Toute action d’urbanisme doit être précédée d’une analyse menée par des experts indépendants aidés par les habitants, experts de leur quotidien, pour prévoir au mieux ses impacts environnementaux globaux et les orienter dans un sens favorable.

Partir des besoins réels des habitants d’un quartier et des usagers d’un service, c’est non seulement prendre en compte l’avis des personnes, mais, c’est aussi garantir l’utilité sociale et environnementale d’un aménagement.

Parce que l’avenir de chacune et chacun est en jeu, quels que soient son âge, sa catégorie socio-professionnelle, son lieu de vie, nous vous exhortons à une concertation globale, et surtout une co-construction des projets avec les riverains pour le moindre aménagement dans leur quartier.

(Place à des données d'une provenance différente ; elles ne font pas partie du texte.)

/-- An equal word parks the thread group, under a watch where the line has a home die with one free. -/
theorem waitv_parks (heq : BitVec.ofNat 64 (s.num at_ 8) = s.me.s[b]) (hk10 : s.me.k10 = false) (hwatch : ∀ w ∈ s.watches, w.tg ≠ s.me.loc) :
    { s.waitv d a b sc with
      watches := s.watches
      replicas := s.replicas
      regions := s.regions
      dies := s.dies
      cols := s.cols
      seq := s.seq } = s.park 3 s.me.s[a] ∧
    match s.lineHome (s.me.s[a]).toNat with
    | none => (s.waitv d a b sc).watches = s.watches
    | some home => (s.waitv d a b sc).watches = s.watches ++
        (if (s.watches.filter fun w => w.die == home).length < 1024 then [⟨home, s.me.loc, s.me.asid, lineOf at_⟩] else []) := by
  obtain ⟨u, hlike, hload, hrun⟩ := waitv_loads (d := d) (b := b) (sc := sc) hs ha hclear hat hwake
  have hsame := hlike.same hs
  have hw : u.watches = s.watches := (congrArg (fun x : State => x.watches) hlike.eq :)
  rw [hrun, if_neg (not_not.mpr heq), hk10, if_neg Bool.false_ne_true]
  constructor
  · have hlook : { u.clearPhase.setWatch (s.me.s[a]).toNat with
        watches := s.watches, replicas := s.replicas, regions := s.regions, dies := s.dies, cols := s.cols, seq := s.seq } = s := by
      have hframe := congrArg (s.unread ·) (setWatch_frame u.clearPhase (s.me.s[a]).toNat)
      have heq := hlike.eq
      rw [hs.phase] at heq
      rw [show u.clearPhase.watches = s.watches from hw] at hframe
      exact hframe.trans heq
    exact (congrArg (fun x : State => x.park 3 s.me.s[a]) hlook :)
  · have hset := setWatch_watches (s := u.clearPhase) (va := (s.me.s[a]).toNat) fun w hin => by
      rw [show u.clearPhase.me.loc = s.me.loc from hsame.loc]
      exact hwatch w (hw ▸ hin)
    rw [show u.clearPhase.watchAt (s.me.s[a]).toNat = _ from (watchAt_loaded hs hat hlike hload :), show u.clearPhase.watches = s.watches from hw,
      show u.clearPhase.me.loc = s.me.loc from hsame.loc, show u.clearPhase.me.asid = s.me.asid from hsame.asid] at hset
    cases hhome : s.lineHome (s.me.s[a]).toNat with
    | none => rw [hhome] at hset; exact hset
    | some home => rw [hhome] at hset; exact hset

end

/-- SLDACQ's acquire waits for nothing in a calm state, and the load is a uniform load of 8 bytes. -/
theorem execSldacq_reads {s : State} {g : Guard} {d a : UReg} {sc : Scope} {at_ : Nat} (hs : s.Calm) (hg : s.me.opens g)
    (ha : s.me.sp.getLsbD a.val = false) (hclear : s.clears false (s.me.s[a]).toNat 8) (hat : s.loadAt (s.me.s[a]).toNat = some at_) :
    ∃ t, execSldacq g d a sc s = .next t ∧ s.readsTo t fun r => r.setS d (BitVec.ofNat 64 (s.num at_ 8)) (s.bad at_ 8) := by
  obtain ⟨u, hu, hlike⟩ := loadAll_one hs (by decide) hclear hat
  unfold execSldacq
  rw [withK_open s g _ hg]
  dsimp only
  rw [withChecks_clear (show s.me.spoison a = false from ha) fun x hx => by cases List.mem_singleton.mp hx; exact hclear]
  rw [show s.loadAll 8 [s.me.sget a] = _ from hu]
  dsimp only
  rw [hlike.afterFence hs, List.getD_cons_zero, any_marked]
  exact ⟨_, rfl, hlike.readsTo (fun r => r.setS d (BitVec.ofNat 64 (s.num at_ 8)) (s.bad at_ 8)) fun _ _ => rfl⟩

/-- Settles O11: the loads are `uload_reads` behind the open guard, SLDACQ with its acquire, and WAITV is `waitv_reads` or `waitv_parks`. -/
theorem uniformLoadResult : Obligations.UniformLoadResult := by
  intro s g d a b o sc cd ca n va at_ hg hc u
  refine ⟨fun c hmem hva ha hclear hat => ?_, ?_, ?_⟩
  · subst hva
    simp only [List.mem_cons, List.not_mem_nil, or_false] at hmem
    rcases hmem with rfl | rfl | rfl | rfl
    · rw [exec_sld, execSld, withK_open s g _ hg]
      exact ⟨_, rfl, uload_reads hc (by decide) ha hclear hat⟩
    · rw [exec_slds, execSlds, withK_open s g _ hg]
      exact ⟨_, rfl, uload_reads hc (by decide) ha hclear hat⟩
    · rw [exec_sldacq]
      exact execSldacq_reads hc hg ha hclear hat
    · rw [exec_cSld, execCSld, cAddress_eq]
      exact ⟨_, rfl, uload_reads hc (by decide) ha hclear hat⟩
  · rintro rfl ha hclear hat hwake hne hwatch
    rw [exec_waitv, execWaitv, withK_open s g _ hg]
    exact ⟨_, rfl, waitv_reads hc ha hclear hat hwake hne hwatch⟩
  · rintro rfl ha hclear hat hwake heq hk10 hwatch
    rw [exec_waitv, execWaitv, withK_open s g _ hg]
    exact ⟨_, rfl, waitv_parks hc ha hclear hat hwake heq hk10 hwatch⟩

end Sys2Proof.Machine
end

section
/-! SUPPORT. O15: what writing bytes at clean storage that no watch is set on leaves (R243, R334, R427). -/

namespace Sys2Proof.Machine

open Sys2Proof

/-! ### Bytes of a number (R3) -/

theorem natOf_bytesOf (n x : Nat) : natOf (bytesOf n x) = x % 256 ^ n := by
  induction n generalizing x with
  | zero => simp [bytesOf, natOf, Nat.mod_one]
  | succ n ih =>
    have hlow : (BitVec.ofNat 8 x).toNat = x % 256 := BitVec.toNat_ofNat x 8
    rw [bytesOf, natOf, ih, hlow, Nat.pow_succ, Nat.mul_comm (256 ^ n), Nat.mod_mul]

theorem bytesOf_natOf (l : List Byte) : bytesOf l.length (natOf l) = l := by
  induction l with
  | nil => rfl
  | cons b l ih =>
    have hlow : BitVec.ofNat 8 (b.toNat + 256 * natOf l) = b := by
      apply BitVec.eq_of_toNat_eq
      have hb := b.isLt
      rw [BitVec.toNat_ofNat]
      omega
    have hhigh : (b.toNat + 256 * natOf l) / 256 = natOf l := by
      have hb := b.isLt
      omega
    rw [List.length_cons, natOf, bytesOf, hlow, hhigh, ih]

/-- Bytes do not show what lies above them. -/
theorem bytesOf_mod (n x : Nat) : bytesOf n (x % 256 ^ n) = bytesOf n x := by
  have h := bytesOf_natOf (bytesOf n x)
  rwa [length_bytesOf, natOf_bytesOf] at h

/-! ### One write (R243, R334, R427) -/

theorem die_modDie (s : State) (d e : Nat) (f : Die → Die) : (s.modDie d f).die e = if e = d then f (s.die d) else s.die e := by
  unfold State.die State.modDie kget
  split
  · rename_i h
    rw [h, kfind_kset_self]
    rfl
  · rename_i h
    rw [kfind_kset_ne h]

theorem encodeSpad_frame (s : State) (a n : Nat) : { s.encodeSpad a n with dies := s.dies } = s := by
  unfold State.encodeSpad State.encode
  split
  · split <;> rfl
  · rfl
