/-! Reset (70_reset_and_hazards.md; 44_control.md). -/

/-- R270: after a hardware reset, in any state and with a command pending or not, every register reads its reset
value, no command is pending, the table is empty, and the buffers hold what the event says (the spec leaves their
contents open). -/
def Obligations.HardwareResetGivesTheResetColumn : Prop :=
  (∀ r : Reg, readReg State.reset r = resetColumn Params.examples r) ∧
  ∀ (s : State) (es : List Event) (ib ob : List Host.Cell) (tb : List Entry),
    ∃ t, step { s with events := .hwReset ib ob tb :: es } = .next t ∧
      (∀ r : Reg, readReg t r = resetColumn s.params r) ∧ t.pend = none ∧ t.entries = [] ∧ t.params = s.params ∧
      t.events = es ∧ t.ibuf = Memory.ofCells s.params.ibufSize ib ∧ t.obuf = Memory.ofCells s.params.obufSize ob

/-- R231: the word 0x000000FF is SRESET, which completes in every state, FAULT or not: every register reads its reset
value, no command is pending, and IBUF, OBUF and the table RAM are unchanged. -/
def Obligations.SresetResetsRegistersAndKeepsBuffers : Prop :=
  decode 0x000000FF#32 = .ok .sreset ∧
  ∀ s : State, ∃ t, exec .sreset s = .next t ∧
    (∀ r : Reg, readReg t r = resetColumn s.params r) ∧ t.pend = none ∧
    (∀ a, t.ibuf.read a = s.ibuf.read a) ∧ ObufKept s t ∧ t.tbl = s.tbl ∧ t.params = s.params ∧
    t.events = s.events ∧ t.resp = s.resp

/-- R230: the all-zero word is NOP, which completes in every state and changes nothing but ERR and BUSY. -/
def Obligations.NopOnlyClearsErr : Prop :=
  decode 0x00000000#32 = .ok .nop ∧
  ∀ s : State, ∃ t, exec .nop s = .next t ∧ CommandFrame [] maskDone s t ∧ ObufKept s t ∧ TableKept s t

/-! The host bus (20_memory.md; 10_state.md section 2). -/

/-- R65 with R60, R61, R62: an access that no window takes is a bus error: a read answers an error and 0, a write
answers an error (its data 0 is the model's, assumption log 6), and nothing else changes, OVERRUN included. -/
def Obligations.BusErrorsChangeNothing : Prop :=
  ∀ (s : State) (es : List Event) (addr : BusAddr) (w : Width) (data : Word), s.params.Legal →
    ¬ Mapped s.params addr w →
    step { s with events := .read addr w :: es } = .next { s with events := es, resp := some ⟨true, 0#32⟩ } ∧
    step { s with events := .write addr w data :: es } = .next { s with events := es, resp := some ⟨true, 0#32⟩ }

/-- R61, R69: an aligned 32-bit read at a register's offset answers the register's value, in every state, and changes
nothing but the bus's answer. The offsets are those of 10_state.md section 2. -/
def Obligations.RegisterReadsAnswerTheRegister : Prop :=
  ∀ (s : State) (es : List Event) (r : Reg),
    step { s with events := .read (regAddr r) .w32 :: es } =
      .next { s with events := es, resp := some ⟨false, readReg { s with events := es } r⟩ } ∧
    (regAddr r).toNat = (match r with
      | .id => 0x00 | .ctrl => 0x04 | .status => 0x08 | .cmd => 0x0C | .src => 0x10 | .len => 0x14 | .dst => 0x18
      | .outLen => 0x1C | .acc => 0x20 | .suffix => 0x24 | .hdrPilot => 0x28 | .hdrSync0 => 0x2C | .hdrSync1 => 0x30
      | .hdrZero => 0x34 | .hdrOne => 0x38 | .hdrPcount => 0x3C | .hdrPause => 0x40 | .cfgTag => 0x44
      | .cfgSanity => 0x48 | .entry => 0x4C | .tidx => 0x50 | .tcount => 0x54 | .fixLen => 0x58 | .capIbuf => 0x5C
      | .capObuf => 0x60 | .capTbl => 0x64)

/-- R39: a 32-bit aligned read at a reserved offset answers 0 and a write there has no effect, BUSY or not. -/
def Obligations.ReservedOffsetsAreInert : Prop :=
  ∀ (s : State) (es : List Event) (addr : BusAddr) (data : Word), 0x68 ≤ addr.toNat → addr.toNat ≤ 0xFC →
    addr.toNat % 4 = 0 →
    step { s with events := .read addr .w32 :: es } = .next { s with events := es, resp := some ⟨false, 0#32⟩ } ∧
    step { s with events := .write addr .w32 data :: es } = .next { s with events := es, resp := some ⟨false, 0#32⟩ }
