-- ==== Sys2Proof/Laws/Coverage.lean ====
section
/-! SUPPORT. The coverage test of TBL_CHECK and TBL_GEN is the partition of the display region (42_table.md R175). -/

namespace Sys2Proof.Machine

/-- The order of addresses. -/
def AddrSorted (es : List Entry) : Prop := es.Pairwise (fun e f => e.addr.toNat ≤ f.addr.toNat)

theorem filter_split_perm (es : List Entry) (m : Nat) :
    (es.filter (fun e => e.addr.toNat < m) ++ es.filter (fun e => m ≤ e.addr.toNat)).Perm es := by
  have h := List.filter_append_perm (fun e : Entry => decide (e.addr.toNat < m)) es
  have he : (fun e : Entry => !decide (e.addr.toNat < m)) = fun e => decide (m ≤ e.addr.toNat) := by
    funext e; simp only [← decide_not, Nat.not_lt]
  rwa [he] at h

/-- Sorting keeps the entries and puts them in the order of their addresses. -/
theorem sortByAddr_spec (depth lo : Nat) (es : List Entry)
    (h : ∀ e ∈ es, lo ≤ e.addr.toNat ∧ e.addr.toNat < lo + 2 ^ depth) :
    (sortByAddr depth lo es).Perm es ∧ AddrSorted (sortByAddr depth lo es) := by
  induction depth generalizing lo es with
  | zero =>
    cases es with
    | nil => simp [sortByAddr, AddrSorted]
    | cons e es =>
      refine ⟨by simp [sortByAddr], ?_⟩
      simp only [sortByAddr, AddrSorted]
      refine List.Pairwise.imp_of_mem (R := fun _ _ => True) ?_ (List.pairwise_of_forall (fun _ _ => trivial))
      intro a b ha hb _
      have := h a ha
      have := h b hb
      simp at *; omega
  | succ depth ih =>
    cases es with
    | nil => simp [sortByAddr, AddrSorted]
    | cons e es =>
      rw [sortByAddr]
      swap
      · simp
      generalize e :: es = l at *
      obtain ⟨p1, s1⟩ := ih lo (l.filter (fun e => e.addr.toNat < lo + 2 ^ depth)) (by
        intro f hf
        simp only [List.mem_filter, decide_eq_true_eq] at hf
        exact ⟨(h f hf.1).1, hf.2⟩)
      obtain ⟨p2, s2⟩ := ih (lo + 2 ^ depth) (l.filter (fun e => lo + 2 ^ depth ≤ e.addr.toNat)) (by
        intro f hf
        simp only [List.mem_filter, decide_eq_true_eq] at hf
        have := (h f hf.1).2
        rw [Nat.pow_succ] at this
        exact ⟨hf.2, by omega⟩)
      refine ⟨(p1.append p2).trans (filter_split_perm l _), ?_⟩
      refine List.pairwise_append.2 ⟨s1, s2, ?_⟩
      intro f hf g hg
      have hf' := p1.mem_iff.1 hf
      have hg' := p2.mem_iff.1 hg
      simp only [List.mem_filter, decide_eq_true_eq] at hf' hg'
      omega

theorem holds_iff (e : Entry) (a : Nat) : e.holds a = true ↔ e.addr.toNat ≤ a ∧ a < e.stop := by simp [Entry.holds]

/-- `chained` on entries in the order of their addresses: from `at_` on, each address lies in one span. -/
theorem chained_iff (es : List Entry) (at_ : Nat) (hs : AddrSorted es) (hl : ∀ e ∈ es, 1 ≤ e.len.toNat) :
    chained at_ es = true ↔
      at_ ≤ dispEnd ∧ (∀ a, at_ ≤ a → a < dispEnd → es.countP (fun e => e.holds a) = 1) ∧
      ∀ e ∈ es, at_ ≤ e.addr.toNat ∧ e.stop ≤ dispEnd := by
  induction es generalizing at_ with
  | nil =>
    simp only [chained, beq_iff_eq, List.countP_nil, List.not_mem_nil, false_implies, implies_true, and_true]
    refine ⟨fun h => ⟨h.le, fun a h1 h2 => by omega⟩, fun ⟨h1, h2⟩ => ?_⟩
    by_contra hne
    have := h2 at_ le_rfl (by omega)
    omega
  | cons e es ih =>
    obtain ⟨hse, hss⟩ := List.pairwise_cons.1 hs
    have hle := hl e (by simp)
    have hle' : ∀ f ∈ es, 1 ≤ f.len.toNat := fun f hf => hl f (by simp [hf])
    have hstop : e.stop = e.addr.toNat + e.len.toNat := rfl
    simp only [chained, Bool.and_eq_true, beq_iff_eq, ih e.stop hss hle']
    constructor
    · rintro ⟨h1, h2, h3, h4⟩
      refine ⟨by omega, ?_, ?_⟩
      · intro a ha ha'
        rw [List.countP_cons]
        by_cases hb : a < e.stop
        · have h0 : es.countP (fun f => f.holds a) = 0 := by
            rw [List.countP_eq_zero]
            intro f hf
            have := h4 f hf
            rw [holds_iff]; omega
          rw [h0, if_pos (by rw [holds_iff]; omega)]
        · rw [h3 a (by omega) ha', if_neg (by rw [holds_iff]; omega)]
      · intro f hf
        rcases List.mem_cons.1 hf with rfl | hf
        · omega
        · have := h4 f hf
          omega
    · rintro ⟨h1, h2, h3⟩
      obtain ⟨he1, he2⟩ := h3 e (by simp)
      have hat : e.addr.toNat = at_ := by
        have hc := h2 at_ le_rfl (by omega)
        have hpos : 0 < (e :: es).countP (fun f => f.holds at_) := by omega
        obtain ⟨f, hf, hh⟩ := List.countP_pos_iff.1 hpos
        rw [holds_iff] at hh
        rcases List.mem_cons.1 hf with rfl | hf
        · omega
        · have := hse f hf
          omega
      have hdisj : ∀ f ∈ es, e.stop ≤ f.addr.toNat := by
        intro f hf
        by_contra hlt
        have hf' := h3 f (by simp [hf])
        have hfl := hle' f hf
        have hfs : f.stop = f.addr.toNat + f.len.toNat := rfl
        have hc := h2 f.addr.toNat hf'.1 (by omega)
        rw [List.countP_cons, if_pos (by rw [holds_iff]; omega)] at hc
        have hpos : 0 < es.countP (fun g => g.holds f.addr.toNat) :=
          List.countP_pos_iff.2 ⟨f, hf, by rw [holds_iff]; omega⟩
        omega
      refine ⟨hat, he2, ?_, ?_⟩
      · intro a ha ha'
        have hc := h2 a (by omega) ha'
        rw [List.countP_cons, if_neg (by rw [holds_iff]; omega)] at hc
        omega
      · intro f hf
        exact ⟨hdisj f hf, (h3 f (by simp [hf])).2⟩

/-- The coverage test answers true exactly for a partition of the display region (42_table.md R175). -/
theorem covers_iff_partitions (es : List Entry) (hl : ∀ e ∈ es, 1 ≤ e.len.toNat) :
    covers es = true ↔ Partitions es := by
  obtain ⟨hp, hs⟩ := sortByAddr_spec 16 0 es (fun e _ => ⟨by omega, by simpa using e.addr.isLt⟩)
  unfold covers
  rw [chained_iff _ _ hs (fun e he => hl e (hp.mem_iff.1 he))]
  unfold Partitions
  constructor
  · rintro ⟨_, h2, h3⟩
    exact ⟨fun a ha ha' => by rw [← hp.countP_eq]; exact h2 a ha ha', fun e he => h3 e (hp.mem_iff.2 he)⟩
  · rintro ⟨h2, h3⟩
    exact ⟨by decide, fun a ha ha' => by rw [hp.countP_eq]; exact h2 a ha ha', fun e he => h3 e (hp.mem_iff.1 he)⟩

theorem valid_iff (e : Entry) :
    e.valid = true ↔ 1 ≤ e.len.toNat ∧ e.len.toNat ≤ 32767 ∧ dispBase ≤ e.addr.toNat ∧ e.stop ≤ dispEnd := by
  simp [Entry.valid, and_assoc]

end Sys2Proof.Machine
end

Bien loin d’un malthusianisme latent auquel il serait faux de l’assimiler, notre démarche vise un urbanisme conçu pour le bien de tous, dense en échanges immatériels, mais réels, et intense en partages humains.

Associations signataires :
Bien Vivre dans le quartier Larrey - Cayen Environnement - Comité de Quartier de la Montagne Sainte-Anne - Ensemble pour Chenôve - Les Amis des Hauts de Dijon - Les Ami-es des Jardins de l’Engrenage - Les Habitants de Mirande-Montmuzard-Université de Dijon (H2MU) - Les Riverains du Quartier de Larrey - Patrimoine Environnement Bourgogne Franche-Comté - Quétigny Environnement

avec le soutien de :
Collectif Montmuzard - Fédération Syndicale Unitaire 21 - France Nature Environnement Côte-d’Or - L’Atelier d’écologie politique "Penser les transitions" (université de Bourgogne) - Les Amis de la Terre Côte-d’Or - Union syndicale Solidaires 21 - ATTAC 21 - Bien vivre aux Marronniers et environs - Les Ami-es des Lentillères.